Frank Thoughts: The Cheesecake Factory
Dave Canal
May 23, 2018

As I walked through a Baltimore hotel lobby, I heard someone call my name.  Startled, I turned toward the sound and saw a man coming toward me.   As I saw him, I remembered meeting him six months earlier in California.  His name was Bill Kling and he was the chief financial officer of The Cheesecake Factory.   As we shook hands, he introduced me to the man he was with, David Overton.  David was the C.E.O. and chairman of the restaurant chain.   More importantly, he was the founder of what was to become one of the biggest – over two billion – and most successful restaurant concepts in the country.

 David had just five restaurants all in California.  But those five were enormously successful.  As I think back to that chance meeting, I can’t recall whether I invited them to dinner that night or they invited me.  But the three of us went to one of Baltimore finest restaurants, The Prime Rib.  I found it odd when we got there that, David asked for the biggest table in the room.   We were shown to a large round table near a piano.  It had sitting room for eight, possibly ten, people.  As the three of us sat down I felt as though I was at a wedding where some people didn’t show up.   It was to be my introduction to the difference between an entrepreneur and a corporate executive.   

The reason we needed a “wedding” table was that we were to order 10-12 dinners that night.  When the food came, it was overwhelming!   The three of us had a taste of everything.  If David particularly liked something, he would write it in a notebook.   Then when he got home, he would go into his corporate test kitchen and try to make something similar.  Can you imagine a corporate executive from Harvard Business School doing that?  It’s a different mindset.    Most entrepreneurs never even graduate from college.  The entrepreneur never really feels secure.  He knows he could fail at any time.

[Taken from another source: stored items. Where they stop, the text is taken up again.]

-- ==== Sys2Proof/WellFormed.lean ====
section
/-! DEFINITION. Which terms of `Instr` are the reading of some input.

Every field of `Instr` has exactly the width of its encoding, so one check is left: a word write to `CMD`
with a legal opcode IS the command (10_state.md R23, 30_encoding.md R80), and is not also an `HWR`. -/

namespace Sys2Proof

/-- The 17 legal opcodes (30_encoding.md R83). -/
def legalOpcodes : List Byte :=
  [0x01, 0x02, 0x03, 0x04, 0x05, 0x06, 0x08, 0x0B, 0x0F, 0x10, 0x17,
   0x80, 0x81, 0x82, 0x83, 0x84, 0x85]

/-- The bus write is the issue of a command. -/
def isCommandWrite (addr : Word) (size : HSize) (data : Word) : Bool :=
  addr == 0 && size == .word && legalOpcodes.contains (data.extractLsb' 0 8)

/-- The instruction is what the decoder reads from some input pins. -/
def Instr.wf : Instr → Bool
  | .hwr addr size data => !isCommandWrite addr size data
  | .readCoils _ | .readDiscreteInputs _ | .readHoldingRegisters _ | .readInputRegisters _
  | .writeSingleCoil _ | .writeSingleRegister _ | .diagnostics _ | .getCommEventCounter _
  | .writeMultipleCoils _ | .writeMultipleRegisters _ | .readWriteMultipleRegisters _ | .enqRaw _
  | .dequeue | .queueReset | .clearCounters | .crcGen | .crcChk
  | .tick | .rxByte _ _ | .txReady | .runIn | .runOut | .hrd _ _ | .rst => true

end Sys2Proof
end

One of the fun aspects of knowing David was I got to see him build his business.  I remember sitting with him at a high top table, ironically, back in Baltimore.  It was his first east coast restaurant.   His main concern was that he might have just a west coast concept (now the chain is throughout the world).   I got off my chair and went to the men’s room.   On the way back, I walked over to say hello to David’s wife Sheila, who was sitting at the cash register by the front door.  The front door had a shade pulled down as did all the windows in the front of the store.   I pulled back the shade and looked out at more than a hundred people patiently standing in line an hour before the restaurant was to open.  

To build a business from scratch requires an obsessive focus.   That was the seminal lesson I learned from reading Chris Zook’s and James Allen’s new book “The Founder’s Mentality.”  But I had already observed it with David Overton.  Years after our Baltimore meeting, I was in one of his five greater Boston restaurants when I saw David come in.  He walked toward the bakery counter, went behind it and came out with a bottle of Windex and paper towels.  He then proceeded to clean the outside of the bakery showcase.  At the time, the chain was a one billion dollar business.  So I was not surprised by the authors’ conclusion.  They found “… the returns to share holders where the founder is still involved are three times higher than in other companies.”